Problem →
There is one span to output from the data below: the lines starting at the line with "(⟨0x5, 1, 2, 0xF⟩" and ending at the line with "decode 0b0110000000000101 = .ok". Output it exactly, ends included, nothing more.

Records to use →

-- ==== Sys2Proof/Tests/Slice0.lean ====
section
/-! SUPPORT. Tests of one step each, with results from spec/95_test_vectors.md (the vector's number is
in the comment), the WellFormed smoke, decoding of written-out words, and a witness for the hypotheses
of every statement. -/

namespace Sys2Proof.Tests

open Sys2Proof.Machine

/-! ### WellFormed: an ill-formed term for each check -/

theorem test_wellformed_refuses_header0 :
    (⟨0x0, 0x1, 0x2, 0x3⟩ : Fields).checkHeader0 = false ∧
    (⟨0x0, 0x1, 0x2, 0x3⟩ : Fields).WellFormed = false := by decide

theorem test_wellformed_refuses_header8 :
    (⟨0x8, 0x1, 0x2, 0xF⟩ : Fields).checkHeader8 = false ∧
    (⟨0x8, 0x1, 0x2, 0xF⟩ : Fields).WellFormed = false := by decide

theorem test_wellformed_refuses_headerE :
    (⟨0xE, 0x1, 0x9, 0xD⟩ : Fields).checkHeaderE = false ∧
    (⟨0xE, 0x1, 0x9, 0xD⟩ : Fields).WellFormed = false := by decide

theorem test_wellformed_refuses_headerF :
    (⟨0xF, 0x0, 0x7, 0x5⟩ : Fields).checkHeaderF = false ∧
    (⟨0xF, 0x0, 0x7, 0x5⟩ : Fields).WellFormed = false := by decide

theorem test_wellformed_accepts :
    (⟨0x0, 0xA, 0xB, 0xE⟩ : Fields).WellFormed = true ∧ (⟨0x8, 1, 2, 0xE⟩ : Fields).WellFormed = true ∧
    (⟨0xE, 1, 0xA, 0x1⟩ : Fields).WellFormed = true ∧ (⟨0xF, 1, 0x6, 0x5⟩ : Fields).WellFormed = true ∧
    (⟨0x5, 1, 2, 0xF⟩ : Fields).WellFormed = true := by decide

/-! ### Decoding, every constructor: words written out bit by bit from 30_encoding.md R61, R67 -/

theorem test_decode_flow :
    decode 0b0000000011101110 = .ok .ret ∧
    decode 0b0001001000110100 = .ok (.jp 0x234) ∧
    decode 0b0010101010111100 = .ok (.call 0xABC) ∧
    decode 0b0011001100101010 = .ok (.seImm 3 0x2A) ∧
    decode 0b0100001100101011 = .ok (.sneImm 3 0x2B) ∧
    decode 0b0101000100100000 = .ok (.seReg 1 2) ∧
    decode 0b1001000100100000 = .ok (.sneReg 1 2) ∧
    decode 0b1011001100000000 = .ok (.jpV0 0x300) := by decide

theorem test_decode_immediate :
    decode 0b0110000000000101 = .ok (.ldImm 0 5) ∧
    decode 0b0111000000000011 = .ok (.addImm 0 3) ∧
    decode 0b1100001100001111 = .ok (.rnd 3 0x0F) := by decide

theorem test_decode_alu :
    decode 0b1000000100100000 = .ok (.ldReg 1 2) ∧
    decode 0b1000000100100001 = .ok (.orReg 1 2) ∧
    decode 0b1000000100100010 = .ok (.andReg 1 2) ∧
    decode 0b1000000100100011 = .ok (.xorReg 1 2) ∧
    decode 0b1000000100100100 = .ok (.addReg 1 2) ∧
    decode 0b1000000100100101 = .ok (.sub 1 2) ∧
    decode 0b1000000100100110 = .ok (.shr 1 2) ∧
    decode 0b1000000100100111 = .ok (.subn 1 2) ∧
    decode 0b1000000100101110 = .ok (.shl 1 2) := by decide

theorem test_decode_index_memory :
    decode 0b1010001100000000 = .ok (.ldI 0x300) ∧
    decode 0b1111001000011110 = .ok (.addI 2) ∧
    decode 0b1111001100101001 = .ok (.ldF 3) ∧
    decode 0b1111010000110011 = .ok (.ldB 4) ∧
    decode 0b1111001001010101 = .ok (.storeRegs 2) ∧
    decode 0b1111001001100101 = .ok (.loadRegs 2) := by decide

theorem test_decode_display :
    decode 0b0000000011100000 = .ok .cls ∧
    decode 0b1101000000010010 = .ok (.drw 0 1 2) := by decide

theorem test_decode_timer_keypad :
    decode 0b1110001010011110 = .ok (.skp 2) ∧
    decode 0b1110001010100001 = .ok (.sknp 2) ∧
    decode 0b1111010100000111 = .ok (.ldVxDt 5) ∧
    decode 0b1111001100001010 = .ok (.ldVxK 3) ∧
    decode 0b1111010100010101 = .ok (.ldDtVx 5) ∧
    decode 0b1111111100011000 = .ok (.ldStVx 15) := by decide

/-- S8: words that are no instruction, and valid words that are not canonical. -/
theorem test_decode_invalid_and_noncanonical :
    decode 0x00E1 = .error (.invalidInstruction 0x00E1) ∧
    decode 0x8AB9 = .error (.invalidInstruction 0x8AB9) ∧
    decode 0xE09D = .error (.invalidInstruction 0xE09D) ∧
    decode 0xF085 = .error (.invalidInstruction 0xF085) ∧
    decode 0x0000 = .ok .cls ∧ decode 0x0ABE = .ok .ret ∧
    decode 0x5121 = .ok (.seReg 1 2) ∧ decode 0x9ABF = .ok (.sneReg 0xA 0xB) := by decide

/-! ### One step each. `run w s` is `step` from 0x200 with the word `w` there. -/

/-- The boot state of 70_reset_and_hazards.md R223 before the image is there. -/
def boot : State := { State.reset with pc := 0x200 }

/-- The state a step leaves. -/
def after (s : State) : State :=
  match step s with
  | .next t => t
  | _ => s

/-- The next state of an answer. -/
def nextOf : Answer → Option State
  | .next t => some t
  | _ => none

/-- The error a halted engine reports. -/
def reported : Answer → Option ErrorRecord
  | .fault (.halted e) => some e
  | _ => none

theorem next_of {a : Answer} {t : State} (h : nextOf a = some t) : a = .next t := by
  cases a with
  | next u => simp only [nextOf, Option.some.injEq] at h; rw [h]
  | fault r => cases h
  | refused r => cases h

/-- One step of the word `w` placed at PC. -/
def run (w : Nat) (s : State) : State := after (s.withFetchWord 16 w)

/-- A byte put in Memory. -/
def poke (s : State) (a : Nat) (b : Byte) : State := { s with mem := s.mem.write a b }

/-- A full stack. -/
def full : State := { boot with sp := 16 }

/-! Control transfer -/

/-- F2. -/
theorem test_ret_all_bits :
    let t := run 0x0ABE { boot with sp := 1, stack := boot.stack.set 0 0xFFFF }
    t.pc = 0xFFFF ∧ t.sp = 0 := by decide

/-- F3. -/
theorem test_ret_underflow :
    let t := run 0x00EE boot
    t.fault = some .stackUnderflow ∧ t.pc = 0x200 := by decide

/-- F4: the jump, and the fetch after it. -/
theorem test_jp_top :
    (run 0x1FFF boot).pc = 0xFFF ∧
    (after (run 0x1FFF boot)).fault = some (.outOfBounds 4096) := by decide

/-- F7. -/
theorem test_call_pushes_target :
    let t := run 0x2ABC boot
    t.stack[0] = 0x0ABC ∧ t.sp = 1 ∧ t.pc = 0x202 := by decide

/-- F8. -/
theorem test_call_overflow :
    let t := run 0x2ABC full
    t.fault = some (.stackOverflow 0x0ABC) ∧ t.sp = 16 ∧ t.pc = 0x200 := by decide

/-- S7, F9. -/
theorem test_se_imm :
    (run 0x332A (boot.setReg 3 0x2A)).pc = 0x204 ∧ (run 0x332B (boot.setReg 3 0x2A)).pc = 0x202 ∧
    (run 0x3F00 boot).pc = 0x204 := by decide

/-- S7. -/
theorem test_sne_imm :
    (run 0x432B (boot.setReg 3 0x2A)).pc = 0x204 ∧ (run 0x432A (boot.setReg 3 0x2A)).pc = 0x202 := by
  decide

/-- F14, F15. -/
theorem test_se_reg :
    (run 0x512F ((boot.setReg 1 3).setReg 2 3)).pc = 0x204 ∧
    (run 0x5120 ((boot.setReg 1 3).setReg 2 4)).pc = 0x202 := by decide

/-- F17, F18. -/
theorem test_sne_reg :
    (run 0x9127 ((boot.setReg 1 3).setReg 2 4)).pc = 0x204 ∧
    (run 0x9120 ((boot.setReg 1 3).setReg 2 3)).pc = 0x202 := by decide

/-- F22: not reduced to 12 bits, and the fetch after it. -/
theorem test_jp_v0_above_memory :
    (run 0xBFFF (boot.setReg 0 0xFF)).pc = 0x10FE ∧
    (after (run 0xBFFF (boot.setReg 0 0xFF))).fault = some (.outOfBounds 0x10FE) := by decide

/-- F23: a bare execute, PC wraps. -/
theorem test_skip_wraps :
    nextOf (execute 0x3000 { boot with pc := 0xFFFE }) = some { boot with pc := 0 } := by decide

/-! Register-immediate -/

/-- S1. -/
theorem test_ld_imm : (run 0x6FFF boot).reg 15 = 0xFF ∧ (run 0x6A37 boot).reg 10 = 0x37 := by decide

/-- M5. -/
theorem test_add_imm_wraps :
    let t := run 0x7001 ((boot.setReg 0 0xFF).setReg 15 7)
    t.reg 0 = 0 ∧ t.reg 15 = 7 := by decide
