/-- The access that a request at a slice belongs to (R197, R199): a cluster's or engine's by VA, an engine's by a
partition-physical address, a host's through BAR4, another device's. (DESIGN CHOICE, assumption 175.) -/
inductive CacheSource where
  | virt (p : BitVec 4) (asid : Half) (va : Dword)
  | phys (p : BitVec 4) (pa : Dword)
  | host (fn : BitVec 4) (off : Dword)
  | inbound (p : BitVec 4) (pa : Dword)
  deriving DecidableEq, Repr

/-- What a descriptor used, measured by the engines that executed it (R79, R113): its counters since it
last lost its last cluster. (DESIGN CHOICE, assumptions 38, 149.) -/
structure Usage where
  cycles : Dword
  clusterCycles : Dword
  tensorCycles : Dword
  engineNs : Dword
  linkBytes : Dword
  deriving DecidableEq, Repr

/-- A partner's signature message as it arrives (R401): its words, the count at the start of its flit
time (R396) and the port. (DESIGN CHOICE, assumption 148.) -/
structure SigArgs where
  s0 : Dword
  s1 : Dword
  cnt : Dword
  commit : Word
  reasons : BitVec 4
  count : Dword
  port : BitVec 3
  deriving DecidableEq, Repr

/-- A TIME flit as it arrives (R386), its header's ACK, CVC and CREDITS (R352) among it, with the receiver's time base at its first bit in 1/256 ns.
(DESIGN CHOICE, assumption 148.) -/
structure TimeFlit where
  tx : Dword
  echoTx : Dword
  echoRx : Dword
  count : Dword
  srcDev : BitVec 6
  masterDev : BitVec 6
  hops : BitVec 6
  masterSerial : Dword
  arrival : Dword
  ack : BitVec 12 := 0
  cvc : BitVec 2 := 0
  credits : BitVec 12 := 0
  deriving DecidableEq, Repr

/-- What the far end of a port sends at training (R345, R473), whether a switch already holds the device's
number, and the partitions whose slots the partner refuses (R364). (DESIGN CHOICE, assumption 148.) -/
structure PeerArgs where
  mode : BitVec 2
  dev : BitVec 6
  serial : Dword
  crypt : Bool
  authentic : Bool
  numberTaken : Bool
  slotsRefused : Half
  deriving DecidableEq, Repr

/-- A COLL message of a collective as it arrives (R353, R367): its sender and target, the collective, and a
digest, or elements from an index: encodings, or images as a header and segments (R369).
(PRESUMED, assumption 52; DESIGN CHOICE, assumption 148.) -/
structure CollArgs where
  port : BitVec 3
  part : BitVec 4
  srcDev : BitVec 6
  srcPart : BitVec 4
  group : Word
  seq : Word
  digest : Option Dword
  start : Word
  vals : List Dword
  images : List (Dword × List Dword)
  deriving DecidableEq, Repr

/-- A SWAP_REQ or SWAP_ANS as it arrives (R371, R372).
(PRESUMED, assumption 52; DESIGN CHOICE, assumption 148.) -/
structure SwapArgs where
  port : BitVec 3
  request : Bool
  timeRole : Bool
  part : BitVec 4
  srcDev : BitVec 6
  srcPart : BitVec 4
  count : Dword
  at_ : Dword
  serial : Dword
  granted : Bool
  deriving DecidableEq, Repr

/-- What the power loop measures in a period (R405, R420): energies in nJ; the elastic and the deterministic
parts; the stacks' measured base power in mW and the bytes on each stack's external interface (R234); the partitions, one
bit each, whose elastic requests waited for a stack's share or the link share; the sensors' temperatures in quarters of a
degree; and the energy of queues.
(DESIGN CHOICE, assumption 149.) -/
structure PowerSample where
  late : Bool
  compute : Word
  memBase : Word
  ext : List Word
  link : Word
  pkg : Word
  elastic : Word
  detCompute : Word
  detMemory : Word
  detLink : Word
  waitMem : Half
  waitLink : Half
  temps : List (BitVec 10)
  energy : List (BitVec 10 × Word)
  unattributed : Word
  deriving DecidableEq, Repr

/-- What the tests of a boot find (R481): the steps that fail, one bit each; a step that never ends; failing
physical clusters and compression lanes; the context engines that are good; the delays above the factory's by
group in ps; and the PCIe link's speed and width. (DESIGN CHOICE, assumption 98.) -/
structure BootSample where
  fails : Word
  hang : Option (BitVec 5)
  clusters : List (BitVec 7)
  lanes : BitVec 4
  engines : BitVec 6
  drift : List Byte
  speed : BitVec 3
  width : BitVec 5
  deriving DecidableEq, Repr

/-- What the work of a mailbox operation finds (R491, R496): whether its flash writes verify, the stacks that do
not train, the logical clusters, cached ways and unused lanes (port × 16 + lane) that fail a test, and the
delays above the factory's by group in ps. -/
structure MgtSample where
  flashOk : Bool
  untrained : BitVec 6
  clusters : List (BitVec 7)
  ways : List (BitVec 4)
  lanes : List (BitVec 8)
  drift : List Byte
  deriving DecidableEq, Repr

/-- A link of PCIe as it comes up (R526): its speed and its lanes. -/
structure LinkUp where
  speed : BitVec 3
  width : BitVec 5
  deriving DecidableEq, Repr
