-- ==== Sys2Proof/Machine/RegTable.lean ====
section
/-!
DEFINITION. The register table of the device: every register of every block window of BAR0, with its
place, its fields and their types, transcribed from the register tables of spec/. The comment beside
each group names the file and rule. A register's address is its offset in the physical function's
view of BAR0 (R10, R501 and the block chapters); a partition-page register stands at the address of
partition 0's page, and partition p's copy lies p × 0x1000 further on.
-/

namespace Sys2Proof.Machine

/-- The field types of R11. RsvdZ bits are the bits of no field. -/
inductive FType where
  | ro | rw | rw1c | rw1s | wo | rc | rwl
  deriving DecidableEq, Repr

/-- What selects the copy of a steered register that an access reaches (R145, R214, R251, R269, R429,
R501, R526). -/
inductive Steer where
  | none | cluster | slice | stack | slot | sensor | group | function
  deriving DecidableEq, Repr

/-- A field of a register: bits `[hi:lo]` of the word at `base`. -/
structure Fld where
  base : Nat
  hi : Nat
  lo : Nat
  deriving DecidableEq, Repr

/-- One field of a register's description, with its type. -/
structure FDesc where
  hi : Nat
  lo : Nat
  ty : FType
  deriving DecidableEq, Repr

/-- One register, or an array of `count` registers `stride` bytes apart; `paged` when each partition
has its own copy in its page. -/
structure RegDesc where
  base : Nat
  stride : Nat
  count : Nat
  paged : Bool
  steer : Steer
  fields : List FDesc
  deriving DecidableEq, Repr


namespace Reg
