-- ==== Sys2Proof/Machine/State.lean ====
section
/-!
DEFINITION. The machine's state: the chip, its nonvolatile stores and the commands that wait; the reasons to
stop; and the state after reset.
-/

namespace Sys2Proof.Machine

/-- Reasons to stop with a fault. No command of this model stops: what the manual calls an error is a
status, a register or an event of the next state. -/
inductive Fault where
  /-- Raised by no meaning; kept so that the type is inhabited. Safe. -/
  | none
  deriving DecidableEq, Repr

/-- Reasons to refuse a command. -/
inductive Refusal where
  /-- The command has no meaning yet; raised only by the dispatch. Safe: it stops. -/
  | notModelled (mnemonic : String)
  deriving DecidableEq, Repr

/-- The machine's state: the chip, its nonvolatile stores, and the commands that wait. -/
structure State where
  pending : List Instr := []
  nv : NonVol := {}
  chip : Chip := {}
  deriving DecidableEq, Repr

/-- The state after power-up, with PERST_N held low (R522, R523): nothing waits, and no boot has begun.
(DESIGN CHOICE, assumption 2.) -/
def State.reset : State := { chip := Chip.fresh {} 0 }

end Sys2Proof.Machine
end

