/-! ## Status codes (R82) -/

namespace St
def ok : Half := 0x0000
def illegalOpcode : Half := 0x0101
def illegalPrivilege : Half := 0x0102
def malformed : Half := 0x0103
def indirectFault : Half := 0x0104
def queueFaulted : Half := 0x0110
def translationFault : Half := 0x0201
def permissionFault : Half := 0x0202
def poisoned : Half := 0x0203
def linkUnreachable : Half := 0x0401
def remotePoisoned : Half := 0x0402
def swapCollided : Half := 0x0403
def contextPageFault : Half := 0x0501
def slotStateInvalid : Half := 0x0502
def outputOverflow : Half := 0x0601
def verifyMismatch : Half := 0x0602
def historyAbsent : Half := 0x0603
def streamCorrupt : Half := 0x0604
def abortedReset : Half := 0x0701
def partitionResetting : Half := 0x0702
def launchLate : Half := 0x0801
def reproKeyMismatch : Half := 0x8801
def timingPerturbed : Half := 0x8802
def flipRejected : Half := 0x0901
def mgtBusy : Half := 0x0A01
end St

/-- Bit 15 of a status marks a warning (R82). -/
def isWarning (s : Half) : Bool := s.getLsbD 15

/-- An error status: neither OK nor a warning. -/
def isError (s : Half) : Bool := s != St.ok && !isWarning s

/-! ## Partition memory (R35 to R40, R210) -/

/-- Why an access did not complete. `wait` is no failure: the data is at the host or a remote device. -/
inductive AccErr where
  | xlate | perm | pinned | bound | illegal
  /-- A poisoned line of a stack (by its number), or poison elsewhere. -/
  | poison (line : Option Nat)
  | wait (host : Bool) (dev addr n : Nat)
  /-- No link tag or engine is free: the access waits and nothing has happened. -/
  | stall
  | remote (status : Half)
  deriving DecidableEq, Repr

/-- The status of a failed access. -/
def AccErr.status : AccErr → Half
  | .xlate => St.translationFault
  | .perm | .pinned | .bound => St.permissionFault
  | .poison _ => St.poisoned
  | .illegal => St.illegalOpcode
  | .wait _ _ _ _ => St.ok
  | .stall => St.ok
  | .remote s => s

/-- One GiB. -/
def gib : Nat := 2 ^ 30

/-- Where scratch bytes stand in the numbering of locations, above every device-physical address.
(DESIGN CHOICE, assumption 10.) -/
def scratchBase : Nat := 2 ^ 45

/-- R210: the scratch byte of a partition-physical address in the scratch range.
(DESIGN CHOICE, assumption 10.) -/
def scratchLoc (ways : List Nat) (a : Nat) : Nat :=
  let l := a / 128
  let i := l / 24
  scratchBase + (((l % 24 * 16 + ways.getD (i / 2048) 0) * 2048 + i % 2048) * 128 + a % 128)

/-- The size of a partition's scratch range (R210). -/
def Part.scratchBytes (x : Part) : Nat := x.ways.length * 24 * 2048 * 128

/-- R37, R198: the device-physical address of a carve-out's partition-physical address. -/
def carveLoc (pcgs : List Nat) (a : Nat) : Nat :=
  let u := a / 4096
  let n := 4 * pcgs.length
  3 * gib * pcgs.getD (u % n / 4) 0 + (u / n * 4 + u % n % 4) * 4096 + a % 4096
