/-- R203, R205: a fill returns: the merged requests take effect on the line in order, then those that wait for it, and
the register is free; where the line was invalidated meanwhile the fill is discarded. (DESIGN CHOICE, assumption 143.) -/
def Chip.missFill (c : Chip) (i r : Nat) : Chip :=
  let x := c.slice i
  match KMap.find r x.miss with
  | none => c
  | some m =>
    let c1 := c.setSlice i { x with miss := KMap.erase r x.miss }
    if m.discard then c1
    else
      let mine := x.queue.filter fun q => q.line == m.line
      let c2 := (m.primary :: m.secondary).foldl (fun c q => c.fillRequest i m.line q) c1
      let c3 := mine.foldl (fun c q => c.fillWaiter i m.line q.req) c2
      c3.setSlice i { c3.slice i with queue := x.queue.filter fun q => q.line != m.line }

/-- R204: the requests that wait for a line merge into the register that begins to fetch it, as far as it has room. -/
def Chip.mergeWaiters (i l : Nat) : List WaitReq → Chip → List WaitReq → Chip
  | [], c, kept => c.setSlice i { c.slice i with queue := kept }
  | r :: rest, c, kept =>
    let merged := if r.line = l then ((c.slice i).fetching l).bind fun x => c.mergeMiss i x.1 x.2 r.req else none
    match merged with
    | some c1 => Chip.mergeWaiters i l rest c1 kept
    | none => Chip.mergeWaiters i l rest c (kept ++ [r])

/-- R204: the first request that waits for a register takes one that is free, and later ones to its line merge into it;
the cycles that they waited are counted. -/
def Chip.missGrant (c : Chip) (i cycles : Nat) : Chip :=
  let x := c.slice i
  match x.queue.findIdx? fun r => (x.fetching r.line).isNone with
  | none => c
  | some n =>
    match x.queue[n]? with
    | none => c
    | some r =>
      if r.req.fetches && (x.lookup r.line).isNone && x.freeMiss.isNone then c
      else
        let rest := x.queue.eraseIdx n
        let c1 := (c.setSlice i { x with queue := rest }).serveLine i r.line r.req true
        (Chip.mergeWaiters i r.line rest c1 []).count Fld.SC_MRFULL_CNT_COUNT (steer i) cycles

/-- R204: MISS_QUEUE_GRANT. -/
def execMissQueueGrant (slice : BitVec 5) (cycles : Word) (s : State) : Host.Outcome State Fault Refusal :=
  onChip (fun c => c.missGrant slice.toNat cycles.toNat) s

/-- R205: every line of the memory that `f` picks leaves sets, victim caches and miss registers without write-back,
and what waits for it in a slice goes with it. -/
def Chip.invalidateLines (c : Chip) (f : Nat → Bool) : Chip :=
  { c with slices := c.slices.map fun ks =>
      let x := ks.2
      (ks.1, { x with
        lines := x.lines.filter fun e => !f (lineOf (e.1 / 16) e.2.tag)
        victim := x.victim.filter fun v => !f v.line
        queue := x.queue.filter fun r => !f r.line
        miss := x.miss.map fun kr => if f kr.2.line then (kr.1, { kr.2 with discard := true }) else kr }) }

end Sys2Proof.Machine
end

Result of the exercise →
    (⟨0x5, 1, 2, 0xF⟩ : Fields).WellFormed = true := by decide

/-! ### Decoding, every constructor: words written out bit by bit from 30_encoding.md R61, R67 -/

theorem test_decode_flow :
    decode 0b0000000011101110 = .ok .ret ∧
    decode 0b0001001000110100 = .ok (.jp 0x234) ∧
    decode 0b0010101010111100 = .ok (.call 0xABC) ∧
    decode 0b0011001100101010 = .ok (.seImm 3 0x2A) ∧
    decode 0b0100001100101011 = .ok (.sneImm 3 0x2B) ∧
    decode 0b0101000100100000 = .ok (.seReg 1 2) ∧
    decode 0b1001000100100000 = .ok (.sneReg 1 2) ∧
    decode 0b1011001100000000 = .ok (.jpV0 0x300) := by decide

theorem test_decode_immediate :
    decode 0b0110000000000101 = .ok (.ldImm 0 5) ∧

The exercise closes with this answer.